**Material provided:**

════════

-- ==== Sys2Proof/Decode.lean ====
section
/-! DEFINITION. The decoder (spec/30_encoding.md R61 to R66), total on words and on byte sequences, and the encoder written from
the same table. -/

namespace Sys2Proof

/-- What decoding answers: an instruction, or why there is none. -/
inductive Verdict where
  /-- One of the 34 instructions. -/
  | instr (i : Instr)
  /-- The verdict `Unknown` of R64: no row of table R65 matches the word. -/
  | unknown (w : Word)
  /-- Fewer than two bytes were given: the model's own verdict on byte sequences, never met by a step. -/
  | truncated
  deriving DecidableEq, Repr

/-- `op = w[15:12]` (R61). -/
def fieldOp (w : Word) : Nibble := w.extractLsb' 12 4
/-- `x = w[11:8]` (R61). -/
def fieldX (w : Word) : Nibble := w.extractLsb' 8 4
/-- `y = w[7:4]` (R61). -/
def fieldY (w : Word) : Nibble := w.extractLsb' 4 4
/-- `n = w[3:0]` (R61). -/
def fieldN (w : Word) : Nibble := w.extractLsb' 0 4
/-- `nn = w[7:0]` (R61). -/
def fieldNN (w : Word) : Byte := w.extractLsb' 0 8
/-- `nnn = w[11:0]` (R61). -/
def fieldNNN (w : Word) : Addr12 := w.extractLsb' 0 12

/-- Op 0x0: the whole word decides (R64). -/
def decodeZ (w : Word) : Verdict :=
  if w = 0x00E0 then .instr .cls
  else if w = 0x00EE then .instr .ret
  else .unknown w

/-- Op 0x5: the low nibble must be 0 (R64, R105). -/
def decode5 (w : Word) : Verdict :=
  if fieldN w = 0 then .instr (.seReg (fieldX w) (fieldY w)) else .unknown w

/-- Op 0x9: the low nibble must be 0 (R64, R106). -/
def decode9 (w : Word) : Verdict :=
  if fieldN w = 0 then .instr (.sneReg (fieldX w) (fieldY w)) else .unknown w

/-- Op 0x8: the low nibble selects the operation (R64). -/
def decode8 (w : Word) : Verdict :=
  match (fieldN w).toNat with
  | 0x0 => .instr (.ldReg (fieldX w) (fieldY w))
  | 0x1 => .instr (.orReg (fieldX w) (fieldY w))
  | 0x2 => .instr (.andReg (fieldX w) (fieldY w))
  | 0x3 => .instr (.xorReg (fieldX w) (fieldY w))
  | 0x4 => .instr (.addReg (fieldX w) (fieldY w))
  | 0x5 => .instr (.subReg (fieldX w) (fieldY w))
  | 0x6 => .instr (.shr (fieldX w) (fieldY w))
  | 0x7 => .instr (.subnReg (fieldX w) (fieldY w))
  | 0xE => .instr (.shl (fieldX w) (fieldY w))
  | _ => .unknown w

/-- Op 0xE: the low byte selects the operation (R64). -/
def decodeE (w : Word) : Verdict :=
  if fieldNN w = 0x9E then .instr (.skp (fieldX w))
  else if fieldNN w = 0xA1 then .instr (.sknp (fieldX w))
  else .unknown w

/-- Op 0xF: the low byte selects the operation (R64). -/
def decodeF (w : Word) : Verdict :=
  if fieldNN w = 0x07 then .instr (.ldVxDt (fieldX w))
  else if fieldNN w = 0x0A then .instr (.ldVxK (fieldX w))
  else if fieldNN w = 0x15 then .instr (.ldDtVx (fieldX w))
  else if fieldNN w = 0x18 then .instr (.ldStVx (fieldX w))
  else if fieldNN w = 0x1E then .instr (.addI (fieldX w))
  else if fieldNN w = 0x29 then .instr (.ldF (fieldX w))
  else if fieldNN w = 0x33 then .instr (.ldB (fieldX w))
  else if fieldNN w = 0x55 then .instr (.ldMemVx (fieldX w))
  else if fieldNN w = 0x65 then .instr (.ldVxMem (fieldX w))
  else .unknown w

/-- R64: dispatch on the high nibble, then on the family's own bits. -/
def decode (w : Word) : Verdict :=
  match (fieldOp w).toNat with
  | 0x0 => decodeZ w
  | 0x1 => .instr (.jp (fieldNNN w))
  | 0x2 => .instr (.call (fieldNNN w))
  | 0x3 => .instr (.seImm (fieldX w) (fieldNN w))
  | 0x4 => .instr (.sneImm (fieldX w) (fieldNN w))
  | 0x5 => decode5 w
  | 0x6 => .instr (.ldImm (fieldX w) (fieldNN w))
  | 0x7 => .instr (.addImm (fieldX w) (fieldNN w))
  | 0x8 => decode8 w
  | 0x9 => decode9 w
  | 0xA => .instr (.ldI (fieldNNN w))
  | 0xB => .instr (.jpV0 (fieldNNN w))
  | 0xC => .instr (.rnd (fieldX w) (fieldNN w))
  | 0xD => .instr (.drw (fieldX w) (fieldY w) (fieldN w))
  | 0xE => decodeE w
  | 0xF => decodeF w
  | _ => .unknown w

/-- The instruction word of two bytes, `hi` from PC and `lo` from PC + 1: big-endian (spec/20_memory.md R42). -/
def bigEndian (hi lo : Byte) : Word := hi.setWidth 16 <<< 8 ||| lo.setWidth 16

/-- The byte at the lower address of an instruction word. -/
def highByte (w : Word) : Byte := w.extractLsb' 8 8

/-- The byte at the higher address of an instruction word. -/
def lowByte (w : Word) : Byte := w.extractLsb' 0 8

/-- Decode the first instruction of a byte sequence and give the rest: every instruction takes two bytes (R60). -/
def decodeBytes : List Byte → Verdict × List Byte
  | hi :: lo :: rest => (decode (bigEndian hi lo), rest)
  | _ => (.truncated, [])

/-- The instruction as an `Option`, for the host's table check. -/
def Verdict.toOption : Verdict → Option Instr
  | .instr i => some i
  | _ => none

/-- The low `nbits` bits of a table word as an instruction word; the bits above `nbits` are 0. -/
def tableWord (nbits w : Nat) : Word := BitVec.ofNat 16 (w % 2 ^ nbits)

/-- What the decoder reads from the instruction whose bits, numbered as spec/opcode_table.json numbers them, are `w`. Every
instruction has 16 bits (R60), so a longer row is none of this machine's (notes/assumptions/10.md). -/
def decodeTableWord (nbits w : Nat) : Option Instr :=
  if nbits ≤ 16 then
    (decodeBytes [highByte (tableWord nbits w), lowByte (tableWord nbits w)]).1.toOption
  else none

/-- Format A: `op nnn` (table R62). -/
def encodeA (op : Nibble) (nnn : Addr12) : Word := op.setWidth 16 <<< 12 ||| nnn.setWidth 16
/-- Format XI: `op x nn` (table R62). -/
def encodeXI (op x : Nibble) (nn : Byte) :
    Word := op.setWidth 16 <<< 12 ||| x.setWidth 16 <<< 8 ||| nn.setWidth 16
/-- Formats XY and XYN: `op x y n`, where `n` is the secondary opcode or the row count (table R62). -/
def encodeXYN (op x y n : Nibble) :
    Word := op.setWidth 16 <<< 12 ||| x.setWidth 16 <<< 8 ||| y.setWidth 16 <<< 4 ||| n.setWidth 16

/-- The word of an instruction (tables R62 and R65; format XS is XI with a fixed low byte). -/
def encode : Instr → Word
  | .cls => 0x00E0
  | .ret => 0x00EE
  | .jp nnn => encodeA 0x1 nnn
  | .call nnn => encodeA 0x2 nnn
  | .seImm x nn => encodeXI 0x3 x nn
  | .sneImm x nn => encodeXI 0x4 x nn
  | .seReg x y => encodeXYN 0x5 x y 0x0
  | .ldImm x nn => encodeXI 0x6 x nn
  | .addImm x nn => encodeXI 0x7 x nn
  | .ldReg x y => encodeXYN 0x8 x y 0x0
  | .orReg x y => encodeXYN 0x8 x y 0x1
  | .andReg x y => encodeXYN 0x8 x y 0x2
  | .xorReg x y => encodeXYN 0x8 x y 0x3
  | .addReg x y => encodeXYN 0x8 x y 0x4
  | .subReg x y => encodeXYN 0x8 x y 0x5
  | .shr x y => encodeXYN 0x8 x y 0x6
  | .subnReg x y => encodeXYN 0x8 x y 0x7
  | .shl x y => encodeXYN 0x8 x y 0xE
  | .sneReg x y => encodeXYN 0x9 x y 0x0
  | .ldI nnn => encodeA 0xA nnn
  | .jpV0 nnn => encodeA 0xB nnn
  | .rnd x nn => encodeXI 0xC x nn
  | .drw x y n => encodeXYN 0xD x y n
  | .skp x => encodeXI 0xE x 0x9E
  | .sknp x => encodeXI 0xE x 0xA1
  | .ldVxDt x => encodeXI 0xF x 0x07
  | .ldVxK x => encodeXI 0xF x 0x0A
  | .ldDtVx x => encodeXI 0xF x 0x15
  | .ldStVx x => encodeXI 0xF x 0x18
  | .addI x => encodeXI 0xF x 0x1E
  | .ldF x => encodeXI 0xF x 0x29
  | .ldB x => encodeXI 0xF x 0x33
  | .ldMemVx x => encodeXI 0xF x 0x55
  | .ldVxMem x => encodeXI 0xF x 0x65

/-- The two bytes of an instruction as they lie in memory, lower address first (R60). -/
def encodeBytes (i : Instr) : List Byte := [highByte (encode i), lowByte (encode i)]

end Sys2Proof
end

════════

**Work required:** Using the entries above, give back exactly the line containing "def decodeF (w", the line containing "def decode (w", and every line between them, and nothing else.

**Answer to this problem:**
def decodeF (w : Word) : Verdict :=
  if fieldNN w = 0x07 then .instr (.ldVxDt (fieldX w))
  else if fieldNN w = 0x0A then .instr (.ldVxK (fieldX w))
  else if fieldNN w = 0x15 then .instr (.ldDtVx (fieldX w))
  else if fieldNN w = 0x18 then .instr (.ldStVx (fieldX w))
  else if fieldNN w = 0x1E then .instr (.addI (fieldX w))
  else if fieldNN w = 0x29 then .instr (.ldF (fieldX w))
  else if fieldNN w = 0x33 then .instr (.ldB (fieldX w))
  else if fieldNN w = 0x55 then .instr (.ldMemVx (fieldX w))
  else if fieldNN w = 0x65 then .instr (.ldVxMem (fieldX w))
  else .unknown w

/-- R64: dispatch on the high nibble, then on the family's own bits. -/
def decode (w : Word) : Verdict :=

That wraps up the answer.